Right. The way conditional probability functions/distributions work is this: since you know that something is the case (e.g. that it is sunny outside), then you can partition your function such that all of the sub partitions act as functions of their own--hence, each sum to one. Maybe rewriting the above function like this will help:

In [7]:
def Psunny(Y=''):
    if Y == 'carry-umbrella':return 0.08
    if Y == 'leave-umbrella':return 0.92
    
def Prainy(Y=''):
    if Y == 'carry-umbrella':return 0.9
    if Y == 'leave-umbrella':return 0.1    
    
def Pcond(Y='', X=''): 
    if X == 'sunny': return Psunny(Y=Y)
    if X == 'rainy': return Prainy(Y=Y)

Where `Pcond` calls functions that each properly sum to one on their own. 

In [8]:
Pcond(Y='carry-umbrella', X='sunny')

0.08

### More about Conditional Probabilities:

* You may have noticed that for joint probabilities, it doesn't really matter how you set up your function. In other words, `P(X,Y)` and `P(Y,X)` are the same thing. 
* For conditional probabilities, this isn't necessarily the case. In other words, `P(X|Y)` isn't always the same as `P(Y|X)`. It *can* be the case, but it often is not the case. Our example above for `Pcond` doesn't illustrate this very well (i.e., if you changed the conditions to have `Y` be considered in the first `if` statements, it wouldn't really change the outcome because of the way the function is defined). But seriously, do you think that the rain depends on whether or not you carry your umbrella? Obviously, it doesn't. However, whether or not you carry your umbrella likely depends on the weather. 

Question:

* *Can we marginalize over `Y` for `P(X|Y)` to get `P(X)` like we did for the joint distribution?*

Answer:

* Yes! But you have to know `P(Y)` somehow, because you have to do marginalizations for conditional probabilities a little differently than with joint distributions.

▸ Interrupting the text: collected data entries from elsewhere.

-- ==== Sys2Proof/Machine/Sync.lean ====
section
/-! DEFINITION. The team barrier (R360), bell lines (R361, R197, R198) and hall passes (R362, R190). -/

namespace Sys2Proof.Machine

section Barrier

/-- The threads of a list that are counted in the current generation of their team's barrier. -/
def alreadyCounted (s : State) (ths : List Nat) : List Nat :=
  ths.filter fun t => (s.team (s.thread t).team).counted.contains t

/-- The teams of threads. -/
def teamsOf (s : State) (ths : List Nat) : List Nat := distinct (ths.map fun t => (s.thread t).team)

/-- The waits of threads as they stand at issue: a thread without a record records the current generation, one whose
record is passed clears it (R360). -/
def barrierEnter (s : State) (ths : List Nat) : State :=
  ths.foldl (fun s t =>
    let gen := (s.team (s.thread t).team).barGen
    s.modThread t fun th => { th with barRec := match th.barRec with
      | none => some gen
      | some g => if g < gen then none else some g }) s

/-- Barrier arrival (KIND 0, 1). A BAR of a thread that its generation has counted already is a commit point at issue, before the next
generation counts it (log entry 83, DESIGN CHOICE). -/
def barrierWord (f : ExtForm) (wait : Bool) (s : State) : Out :=
  let a := engAcc f 0 0 0
  withPrep s a fun r =>
    let c := s.cohort r.id
    if r.ths.any fun t => releaseWait s [t] (teamScope s t) then .stall s .drain
    else
      let late := alreadyCounted s r.ths
      let now := without r.ths late
      let s1 := (commitPoint (plainIssue s r a) r.ths).modCohort r.id fun k =>
        { k with
          wait := if r.ths.isEmpty || (late.isEmpty && !wait) then .none else .barrier late wait r.ths
          waitSince := s.sched.clk }
      let s2 := now.foldl (fun s t => barArrive s c.unit c.priv t) s1
      .ok ((teamsOf s r.ths).foldl (fun s m => barrierCheck s m 3) s2)

def execBar (f : ExtForm) (s : State) : Out := barrierWord f true s
def execBarArrive (f : ExtForm) (s : State) : Out := barrierWord f false s

/-- `bar.wait` (R360). -/
def execBarWait (f : ExtForm) (s : State) : Out :=
  let a := engAcc f 0 0 0
  withPrep s a fun r =>
    let s1 := barrierEnter (plainIssue s r a) r.ths
    let rest := r.ths.filter fun t => (s1.thread t).barRec.isSome
    .ok (s1.modCohort r.id fun k =>
      { k with wait := if rest.isEmpty then .none else .barrier [] true rest, waitSince := s.sched.clk })

end Barrier

section Bells

/-- The line that a BELL word names. -/
def bellLine (s : State) (id : Nat) (f : ExtForm) : Nat :=
  if bitOf f.x.mod 2 then ((s.cohort id).readUreg f.x.a.idx.toNat).toNat % 64 else fld f.x.imm 5 0

/-- A bell line. -/
def bellAt (s : State) (line : Nat) : Bell := (alookup s.mem.bells line).getD {}

/-- The generation that a wait which begins now sees: no later than the line's own, which BL.GEN and its 32 bits may set back
(R197, R198, R313). -/
def Bell.seen (b : Bell) : Nat := Nat.min b.opened b.gen.toNat

/-- Sets a bell line. -/
def setBell (s : State) (line : Nat) (b : Bell) : State := s.modMem fun m => { m with bells := ainsert m.bells line b }

/-- One thread's arrival (R197): its release at DEVICE, its record, its count; the last one of a generation has the
waiters released 96 cycles later (R198). -/
def bellArriveOne (s : State) (unit line : Nat) (priv : Bool) (t : Nat) : State :=
  let s1 := release s unit 4 priv
  let b := bellAt s1 line
  let s2 := s1.modThread t fun th => { th with bells := ainsert th.bells line b.gen.toNat }
  if b.count + 1 < b.target.toNat then setBell s2 line { b with count := b.count + 1 }
  else
    setBell s2 line { b with
      count := 0, gen := b.gen + 1, releasing := b.releasing ++ [{ gen := (b.gen + 1).toNat, due := s.sched.clk + 96 }] }

/-- What every BELL word reads. -/
def bellAcc (f : ExtForm) : Acc :=
  { engAcc f 0 0 0 with uregs := if bitOf f.x.mod 2 then [f.x.a.idx.toNat] else [] }

/-- A BELL word of an enabled line; a disabled one traps ILLEGAL_FIELD (R197, R361). -/
def bellWord (f : ExtForm) (a : Acc) (s : State) (g : Ready → Nat → Eff) : Out :=
  withPrep s a fun r =>
    let line := bellLine s r.id f
    if r.ths.isEmpty then .ok (plainIssue s r a)
    else if (bellAt s line).target == 0 then .trap .illegalField (wordInfo (fetch s (s.cohort r.id)))
    else g r line

/-- The waits of threads on a line: those that are not yet released (R361). -/
def bellEnter (s : State) (id line : Nat) (ths : List Nat) : State :=
  let b := bellAt s line
  let s1 := ths.foldl (fun s t => s.modThread t fun th =>
    { th with bells := match alookup th.bells line with
      | none => ainsert th.bells line b.gen.toNat
      | some _ => th.bells }) s
  let s2 := s1.modCohort id fun k => { k with wait := .bell line ths, waitSince := s.sched.clk }
  bellCohort s2 line b.seen id

/-- `bell` (KIND 0): arrives and waits. -/
def execBell (f : ExtForm) (s : State) : Out :=
  let a := bellAcc f
  bellWord f a s fun r line =>
    let c := s.cohort r.id
    if releaseWait s r.ths 4 then .stall s .drain else
    let s1 := r.ths.foldl (fun s t => bellArriveOne s c.unit line c.priv t) (commitPoint (plainIssue s r a) r.ths)
    .ok (bellEnter s1 r.id line r.ths)

/-- `bell.arrive` (KIND 1). -/
def execBellArrive (f : ExtForm) (s : State) : Out :=
  let a := bellAcc f
  bellWord f a s fun r line =>
    let c := s.cohort r.id
    if releaseWait s r.ths 4 then .stall s .drain else
    .ok (r.ths.foldl (fun s t => bellArriveOne s c.unit line c.priv t) (commitPoint (plainIssue s r a) r.ths))

/-- `bell.wait` (KIND 2). -/
def execBellWait (f : ExtForm) (s : State) : Out :=
  let a := bellAcc f
  bellWord f a s fun r line => .ok (bellEnter (plainIssue s r a) r.id line r.ths)

/-- `bell.test` (KIND 3): whether the generation exceeds each thread's record. -/
def execBellTest (f : ExtForm) (s : State) : Out :=
  let pd := f.x.pd.toNat
  let a := { bellAcc f with wPreds := if pd < 7 then [pd] else [] }
  bellWord f a s fun r line =>
    let gen := (bellAt s line).gen.toNat
    let passed (t : Nat) : Bool := decide ((alookup (s.thread t).bells line).getD gen < gen)
    let (w, s1) := s.newId
    let s2 := r.ths.foldl (fun s t => s.modThread t fun th =>
      { th with bells := if passed t then aerase th.bells line
                         else ainsert th.bells line ((alookup th.bells line).getD gen) }) s1
    .ok (commit s2 r a (r.ths.flatMap fun t => (predPends w true (s.sched.clk + 1) pd (passed t)).map fun p => (t, p)))

/-- BELL_RELEASE (R198): the waiters of line a whose cycle has come. -/
def execBellRelease (s : State) : Out := .next (bellRelease s s.sched.arg.a)

end Bells

section Passes

/-- The pass that a word names. -/
def passNo (s : State) (id : Nat) (f : ExtForm) : Nat :=
  if bitOf f.x.mod 0 then ((s.cohort id).readUreg f.x.a.idx.toNat).toNat % 1024 else fld f.x.imm 9 0

/-- Adds holds of a team on a core. -/
def addHolds (s : State) (team n unit k : Nat) : State :=
  s.modTeam team fun x =>
    let h := ((x.holds.find? fun y => y.1 == n && y.2.1 == unit).map (·.2.2)).getD 0
    { x with holds := (n, unit, h + k) :: x.holds.filter fun y => !(y.1 == n && y.2.1 == unit) }

/-- A team has a hold of a pass on a core. -/
def hasHold (s : State) (n unit team : Nat) : Bool :=
  (s.team team).holds.any fun y => y.1 == n && y.2.1 == unit && y.2.2 != 0

/-- Takes one hold off a team: the releasing thread's own, or another's of the core when its own has none. -/
def dropHold (s : State) (team n unit : Nat) : State :=
  let who := if hasHold s n unit team then some team
    else (s.work.teams.map Prod.fst).find? (hasHold s n unit)
  match who with
  | none => s
  | some m => s.modTeam m fun x => { x with holds := (x.holds.map fun (a, b, k) =>
      if a == n && b == unit then (a, b, k - 1) else (a, b, k)).filter fun y => y.2.2 != 0 }

/-- The threads' holds once the core holds the pass (R362): the hold count and each thread's team. -/
def takeHolds (s : State) (n unit : Nat) (p : HallPass) (ths : List Nat) : State :=
  let s1 := s.modMem fun m => { m with passes := ainsert m.passes n { p with holder := some unit, count := p.count + ths.length } }
  ths.foldl (fun s t => addHolds s (s.thread t).team n unit 1) s1

/-- The pass passes to a core that waits for nobody: every other holder of its segments is invalidated (R190). -/
def grantPass (s : State) (n unit : Nat) (p : HallPass) : State :=
  passOn (s.modMem fun m => { m with passes := ainsert m.passes n { p with queue := unit :: p.queue } }) n

/-- What every pass word reads. -/
def passAcc (f : ExtForm) : Acc :=
  { engAcc f 0 0 0 with uregs := if bitOf f.x.mod 0 then [f.x.a.idx.toNat] else [] }

/-- A pass word; an unregistered pass traps SPACE_BOUND before any thread acts (R362). -/
def passWord (f : ExtForm) (a : Acc) (s : State) (g : Ready → Nat → HallPass → Eff) : Out :=
  withPrep s a fun r =>
    let n := passNo s r.id f
    if r.ths.isEmpty then .ok (plainIssue s r a)
    else
      match alookup s.mem.passes n with
      | some p => if p.valid then g r n p else .trap .spaceBound { thread := r.ths.head? }
      | none => .trap .spaceBound { thread := r.ths.head? }

/-- REGACQ (R190, R362): a commit point. -/
def execRegacq (f : ExtForm) (s : State) : Out :=
  let a := passAcc f
  passWord f a s fun r n p =>
    let u := (s.cohort r.id).unit
    if p.holder == some u then .ok (commitPoint (plainIssue (takeHolds s n u p r.ths) r a) r.ths)
    else if p.holder.isNone && p.queue.isEmpty then
      let s1 := grantPass s n u p
      .ok (commitPoint (plainIssue (takeHolds s1 n u ((alookup s1.mem.passes n).getD p) r.ths) r a) r.ths)
    else if p.queue.contains u then .stall s (.hallPass n)
    else .stall (s.modMem fun m => { m with passes := ainsert m.passes n { p with queue := p.queue ++ [u] } }) (.hallPass n)

/-- The predicate results of a word, one for each thread. -/
def boolPends (s : State) (w pd : Nat) (l : List (Nat × Bool)) : List (Nat × Pend) :=
  l.flatMap fun (t, v) => (predPends w true (s.sched.clk + 1) pd v).map fun p => (t, p)

/-- REGTRY (R190, R362): a commit point. It fails when another core holds the pass, and when cores wait for it. -/
def execRegtry (f : ExtForm) (s : State) : Out :=
  let pd := f.x.pd.toNat
  let a := { passAcc f with wPreds := if pd < 7 then [pd] else [] }
  passWord f a s fun r n p =>
    let u := (s.cohort r.id).unit
    let free := p.holder.isNone && p.queue.isEmpty
    let ok := p.queue.isEmpty && (p.holder == some u || free)
    let s1 := if free then grantPass s n u p else s
    let s2 := if ok then takeHolds s1 n u ((alookup s1.mem.passes n).getD p) r.ths else s1
    let (w, s3) := s2.newId
    .ok (commitPoint (commit s3 r a (boolPends s w pd (r.ths.map fun t => (t, ok)))) r.ths)

/-- The releases of a word's threads in ascending home-lane order, with each one's outcome. -/
def relAll (s : State) (n unit : Nat) : List Nat → List (Nat × Bool) × State
  | [] => ([], s)
  | t :: r =>
    let ok := match alookup s.mem.passes n with
      | some p => p.holder == some unit && p.count != 0
      | none => false
    let s1 := if ok then dropHold (relHolds s n unit 1) (s.thread t).team n unit else s
    let (l, s2) := relAll s1 n unit r
    ((t, ok) :: l, s2)

/-- REGREL (R190, R362): a commit point. -/
def execRegrel (f : ExtForm) (s : State) : Out :=
  let pd := f.x.pd.toNat
  let a := { passAcc f with wPreds := if pd < 7 then [pd] else [] }
  passWord f a s fun r n p =>
    if p.holder == some (s.cohort r.id).unit && releaseWait s r.ths 4 then .stall s .drain else
    let (l, s1) := relAll s n (s.cohort r.id).unit r.ths
    let (w, s2) := s1.newId
    .ok (commitPoint (commit s2 r a (boolPends s w pd l)) r.ths)

/-- A cohort that no longer waits leaves the pass queue, unless another cohort of its core waits for the pass too;
a pass that had just passed to the core passes on (R377). -/
def withdrawPass (s : State) (id : Nat) : State :=
  let c := s.cohort id
  match c.wait with
  | .stall (.hallPass n) _ =>
    let other := s.work.cohorts.any fun (i, k) => i != id && k.unit == c.unit &&
      (match k.wait with
       | .stall (.hallPass m) _ => m == n
       | _ => false)
    if other then s
    else
      match alookup s.mem.passes n with
      | none => s
      | some p =>
        let s1 := s.modMem fun m => { m with passes := ainsert m.passes n { p with queue := p.queue.filter (· != c.unit) } }
        if p.holder == some c.unit && p.count == 0 then passOn s1 n else s1
  | _ => s

end Passes

end Sys2Proof.Machine
end

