/-- DISPATCHER_PRELOAD (R35, R281, R416): the overlays that a team of plan b, stage c, waits for on core a. -/
def execDispatcherPreload (s : State) : Out :=
  let u := s.sched.arg.a
  let wants := (itemOrder s).filter fun it => it.plan == s.sched.arg.b && (s.launch it.launch).stage == s.sched.arg.c
  .next <|
    if !dispatcherLast s u then s
    else
      wants.foldl (fun s it =>
        match attempt s it with
        | .load us =>
          if us.contains u then preload s it u else s
        | _ => s) (afterDispatcher s u)

/-- TEAM_RESUME (R310, R416): team a is the one that a decision places now. Nothing is placed in the safe state (R429). -/
def execTeamResume (s : State) : Out :=
  if s.host.mode != .running then .next s
  else
    match firstPlaceable s (itemOrder s) with
    | some (it, on, ring) => .next (if it.team == some s.sched.arg.a then performPlace s it on ring else s)
    | none => .next s

end Decision

section Conversion

/-- CARVEOUT_CONVERSION (R145): a draining core that holds no team converts: its L1 is written back and invalidated, its
scratchpad is discarded, its tags and what is known of its loads are cleared (R302, R365). -/
def execCarveoutConversion (s : State) : Out :=
  let u := s.sched.arg.a
  match (s.core u).conv with
  | .draining m l =>
    if coreHolds s u then .next s
    else
      .next ((leaveDirectory (dropL1 s u fun _ => true) u).modCore u fun k => { k with
        conv := .converting m l (s.sched.clk + 4096), l1 := [], scratch := [], tags := [], lastLoads := []
        mx := { k.mx with queue := k.mx.queue.map fun c => { c with tag := none } } })
  | _ => .next s

/-- CONVERSION_COMPLETE (R145): core a has its new setting, 4,096 cycles after its write-back at the latest (see `tick`). -/
def execConversionComplete (s : State) : Out := .next (s.modCore s.sched.arg.a Core.converted)

end Conversion

end Sys2Proof.Machine
end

Here's the formula for marginalizing over conditional distrbiutions:

$$P(X) = \sum_{y \in Y} P(X|Y=y) P(Y=y)$$

### Notes on Probability functions/distributions so far:

* The functions that we wrote, `P`, always constrain their distributions to be one, no matter how many variables are involved, no matter how many values those variables can have, whether it's single-variable, joint, or conditional. 
* That some variables are conditional upon each other and that others are not is a very important concept in probability theory. Variables that aren't related or conditional upon each other are also kown as **independent** variables. The coin toss events were indepenent of each other, but the decision to take an umbrella or not was dependent on the weather. 
    * *Why is independence so imporant?* The answer is: math. When variables are independent of each other, it makes the math to compute probabilities much easier: we can define extra `P` functions and just multiply things together! Easy! But if they aren't independent, we have to come up with the probability function/distribution that defines the conditions that the variables have on each other. That takes more effort and is more computationally expensive.

## Checkpoint:

* Functions are important
* Probability functions/distributions constrain all combinations of variable probabilities to sum to one (except for conditional probabilities where each sub-function sums to one).
* Conditional probability functions/distributions take the form `P(Y|X)` (read: "the probability of Y given X).
* Joint probability functions/distrbutions take the form `P(X,Y)`.
* Variables can be jointly related, conditionally related, or independent of each other.


Question:

* *Why do this? Why write probability functions that are constrained to have everything distributed such that they sum to one? Is there really no other way?*

Dr. K's answer:

* First, when we map everything to the probability scale, i.e., between 0 and 1, we get some nice tools that we can use. We get some nice equations that we can apply (we will see even more of them below!). We can make use of the entire field of statistics to do our bidding. Second, when you force the probabilities of all possible value combinations to sum to one, you are comparing and relating those variables. The amount of space/probability mass/probability distribution to play around with doesn't seem to be much, so the variable values that get more than others means something. Interpretability is really important. 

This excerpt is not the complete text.